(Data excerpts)

-- ==== Sys2Proof/Syntax.lean ====
section
/-! DEFINITION. The commands of the device, with the operands each carries: what arrives at its registers, links, pins and queues, and the events its own engines report. -/

namespace Sys2Proof

/-- Who makes a register access: each holds its own copy of a multi-word read (R38). -/
inductive Requester
  | host | binnacle | jtag
  deriving DecidableEq, Repr

/-- A packet from a sensor-head bridge or a tile chain as it arrives: the codewords that carry it, 544 symbols of 10 bits each, the first
sent lowest (R48), of which the first is data codeword `first` of the port and the earlier ones may carry fill; and the index
in the port stream of the block its header stands in (R52). -/
structure Packet where
  first : Nat
  pos : Nat
  codewords : List (BitVec 5440)
  deriving DecidableEq, Repr

/-- A flit that arrives on a cascade port (R188): the header words, the 46 payload bytes, the CRC. -/
structure Flit where
  h0 : Word
  h1 : Word
  h2 : Word
  h3 : Word
  payload : List Byte
  crc : BitVec 16
  deriving DecidableEq, Repr

/-- How a two-wire transfer ends (R341, R342): with the bytes read, or with what went wrong and where. -/
inductive TwiEnd
  | ok (read : List Byte)
  | addrNack
  | dataNack (index : Fin 64)
  | arbByte (bit : Fin 8) (byte : Fin 64)
  | arbRestart
  | arbStop
  deriving DecidableEq, Repr

/-- A DQ pin and a beat of a burst of external memory whose bit arrives in error (R240). -/
abbrev DqError := Fin 40 × Fin 16

/-- The errors in bursts of a 4 KiB region. -/
abbrev RegionErrors := List (Fin 64 × List DqError)

/-- What a start finds (R353): the CHART balls; whether the retained body's hash matches the stored one; rows (false) and
columns (true) of SRAM macros that fail BIST, with their numbers; the margins memory training measures, per channel, as MEM_MARGIN_TRAIN
holds them, and the channels whose spare rank fails it; journal records whose two copies both fail their CRC. -/
structure StartFacts where
  balls : Fin 4
  bodyIntact : Bool
  bist : List (Nat × Bool × Nat)
  margins : List Word
  spareBad : List Nat
  badJournal : List Nat
  deriving DecidableEq, Repr
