-- ==== Sys2Proof/Machine/Types.lean ====
section
/-! DEFINITION. The plain data the blocks of the device hold beside their registers, and what the device sends. -/

namespace Sys2Proof.Machine

/-- A record ring of R68 and R423: RES, the ring in effect, what is reserved and not yet published. -/
structure Reserved where
  start : Nat
  len : Nat
  frameId : Nat
  void : Bool
  published : Bool
  /-- The vector its publication sends: VEC as it stood at the frame's SOF. -/
  vec : Nat := 0
  deriving DecidableEq, Repr

/-- A record ring beside its registers (R423). `due` counts accepted frames since the decimation restarted (R68). -/
structure RecordRing where
  res : Nat := 0
  base : Nat := 0
  size : Nat := 0
  host : Bool := false
  held : List Reserved := []
  due : Nat := 0
  wasOn : Bool := false
  deriving DecidableEq, Repr

/-- The frame a sensor port has open (R63 to R70). Times are Meridian, in units of 2^-16 ns. -/
structure SiuFrame where
  id : Nat
  sof : Nat
  bridgeTs : Nat
  width : Nat
  height : Nat
  depth : Nat
  next : Nat := 0
  passed : Nat := 0
  padded : Nat := 0
  cut : Nat := 0
  flags : Nat := 0
  metaBytes : List Byte := []
  lines : List (List Nat) := []
  lastStamp : Nat
  t0 : Option Nat := none
  recording : Bool := false
  toClr : Bool := false
  /-- Closed, with pad lines still to be generated (R65, R67). -/
  closing : Bool := false
  deriving DecidableEq, Repr

/-- A trigger sent and not yet matched by a SOF (R58). -/
structure Trigger where
  id : Nat
  at16 : Nat
  deriving DecidableEq, Repr

/-- The spare-lane bring-in of R59. -/
structure SpareTest where
  logical : Nat
  start : Nat
  clean : Nat
  periods : Nat
  deriving DecidableEq, Repr

/-- What a sensor port holds beside its registers. -/
structure SiuPort where
  frame : Option SiuFrame := none
  /-- FRAME_ID of a frame abandoned, discarded or closed by timeout: its packets are dropped silently (R66, R67). -/
  dead : Option Nat := none
  echoTag : Nat := 0
  echoOut : Option (Nat × Nat) := none
  nextTrig : Nat := 0
  trigs : List Trigger := []
  ring : RecordRing := {}
  /-- SOFs seen at throttle levels 5 and 6, for the decimation of R378. -/
  keep : Nat := 0
  /-- Per logical lane: alignment codewords found in a row, the last count, and how many are missing in a row. -/
  lanes : List (Nat × Nat × Nat) := [(0, 0, 0), (0, 0, 0), (0, 0, 0), (0, 0, 0)]
  spare : Option SpareTest := none
  sofSeen : Bool := false
  lateRaised : Bool := false
  lastId : Nat := 0
  /-- After a packet that failed step 1 the port hunts for the next header (R63); data codewords before `fecNext` have been counted. -/
  hunting : Bool := false
  fecNext : Nat := 0
  /-- The number of the next data codeword the device sends, and the alignment count it last sent (R49). -/
  txNext : Nat := 0
  txCount : Nat := 0
  /-- The alignment count from which the original lane carries again, after RELEASE (R59, R232). -/
  back : Option Nat := none
  deriving DecidableEq, Repr

/-- A site named by the defect list, and whether it is replaced whatever the threshold (R84, R85). -/
structure DefectSite where
  x : Nat
  y : Nat
  always : Bool
  deriving DecidableEq, Repr

/-- A frame in a colour pipeline. `use` holds the shadowed values in use for it (OP2). -/
structure ClrFrame where
  id : Nat
  sof : Nat
  width : Nat
  height : Nat
  flags : Nat := 0
  use : List (Nat × Word)
  lines : List (List Nat) := []
  closed : Bool := false
  black : List (List F32) := []
  defect : List (List F32) := []
  flat : List (List F32) := []
  dev : List (List Nat) := []
  tap : Option (Nat × Nat) := none
  /-- Per output: due to publish this frame, and still able to. -/
  due : List Bool
  live : List Bool
  /-- The ring buffer each output writes. -/
  bufs : List Nat := [0, 0, 0, 0]
  ot0Next : Nat := 0
  /-- The defect list as far as it is read: sites listed, entries read, one more than the last (LINE, COLUMN) as a number, and
  whether a bad entry has ended it (R84, R86). -/
  sites : List DefectSite := []
  listPos : Nat := 0
  listKey : Nat := 0
  listError : Bool := false
  /-- A calibration was accumulating when the frame began (R82). -/
  calibrates : Bool := false
  deriving DecidableEq, Repr

/-- A buffer of an output written whole that waits to be published: the output, and its COUNT and VEC as the frame used them (R113). -/
structure OtBuffer where
  output : Nat
  count : Nat
  vec : Nat
  deriving DecidableEq, Repr

/-- A dark-frame calibration (R82, R83). -/
structure ClrCal where
  target : Nat
  taken : Nat
  deriving DecidableEq, Repr

/-- What a colour pipeline holds beside its registers. -/
structure ClrPipe where
  frames : List ClrFrame := []
  cal : Option ClrCal := none
  ring : RecordRing := {}
  /-- The two LUT banks: entries that differ from +0.0 (R103, R106). -/
  lut0 : List (Nat × Nat) := []
  lut1 : List (Nat × Nat) := []
  loading : Option Nat := none
  /-- Where the cube image of the load that runs lies: CLR_LUT_SRC as START found it (R106). -/
  loadSrc : Nat := 0
  /-- Custom transfer tables of OT1 to OT3: entries other than +0.0, and which are written (R122). -/
  tables : List (List (Nat × F32)) := [[], [], []]
  written : List (List Nat) := [[], [], []]
  otDue : List Nat := [0, 0, 0, 0]
  otVision : Nat := 0
  /-- Outputs whose buffer is written whole and waits to be published (R113). -/
  otWait : List OtBuffer := []
  otRaised : List Bool := [false, false, false, false]
  deriving DecidableEq, Repr

/-- The shared spare slice (R92 to R94). -/
structure ClrSpare where
  /-- A substitution waiting for its pipeline's next accepted SOF. -/
  take : Option (Nat × Nat) := none
  /-- A return of the spare waiting for that SOF. -/
  giveBack : Bool := false
  testing : Option (Nat × Nat) := none
  /-- The spare has begun to shadow the slice it names, at a SOF of its pipeline (R92). -/
  shadowing : Bool := false
  /-- Slices marked failed when both they and the spare failed the test (R93). -/
  failed : List (Nat × Nat) := []
  deriving DecidableEq, Repr

/-- One store buffer of a canvas layer (R128): holds a complete picture; no composition has used it; how late it came; its capture time. -/
structure StoreBuf where
  complete : Bool := false
  unused : Bool := false
  order : Nat := 0
  sof : Nat := 0
  deriving DecidableEq, Repr

/-- A canvas layer's stores, and the buffers pictures are being written to. -/
structure CnvLayer where
  st0 : StoreBuf := {}
  st1 : StoreBuf := {}
  writing : List Nat := []
  deriving DecidableEq, Repr

/-- An OT0 picture a pipeline is delivering (R116, R128), known by its pipeline and its SOF stamp. -/
structure Ot0Pic where
  pipe : Nat
  id : Nat
  sof : Nat
  layer : Option Nat
  /-- The store buffer it is also written to. -/
  store : Option Nat := none
  rows : List (List Nat) := []
  withdrawn : Bool := false
  done : Bool := false
  deriving DecidableEq, Repr

/-- A picture being composed (R125 to R130). `use` holds the shadowed values in use for it. -/
structure CnvPic where
  seq : Nat
  buf : Nat
  start : Nat
  next : Nat := 0
  /-- Live layers: layer, pipeline, SOF stamp of the OT0 picture. -/
  live : List (Nat × Nat × Nat) := []
  /-- Stored layers in the composition, with the store buffer each contributes. -/
  stored : List (Nat × Nat) := []
  use : List (Nat × Word)
  /-- The monitor buffer this picture's clone goes to. -/
  mon : Option Nat := none
  deriving DecidableEq, Repr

About this exercise
Using the records above, restate word for word the lines from the one with "frame : Option SiuFrame := none" through the one with "echoOut : Option (Nat × Nat) := none", both included.

Answer box
  frame : Option SiuFrame := none
  /-- FRAME_ID of a frame abandoned, discarded or closed by timeout: its packets are dropped silently (R66, R67). -/
  dead : Option Nat := none
  echoTag : Nat := 0
  echoOut : Option (Nat × Nat) := none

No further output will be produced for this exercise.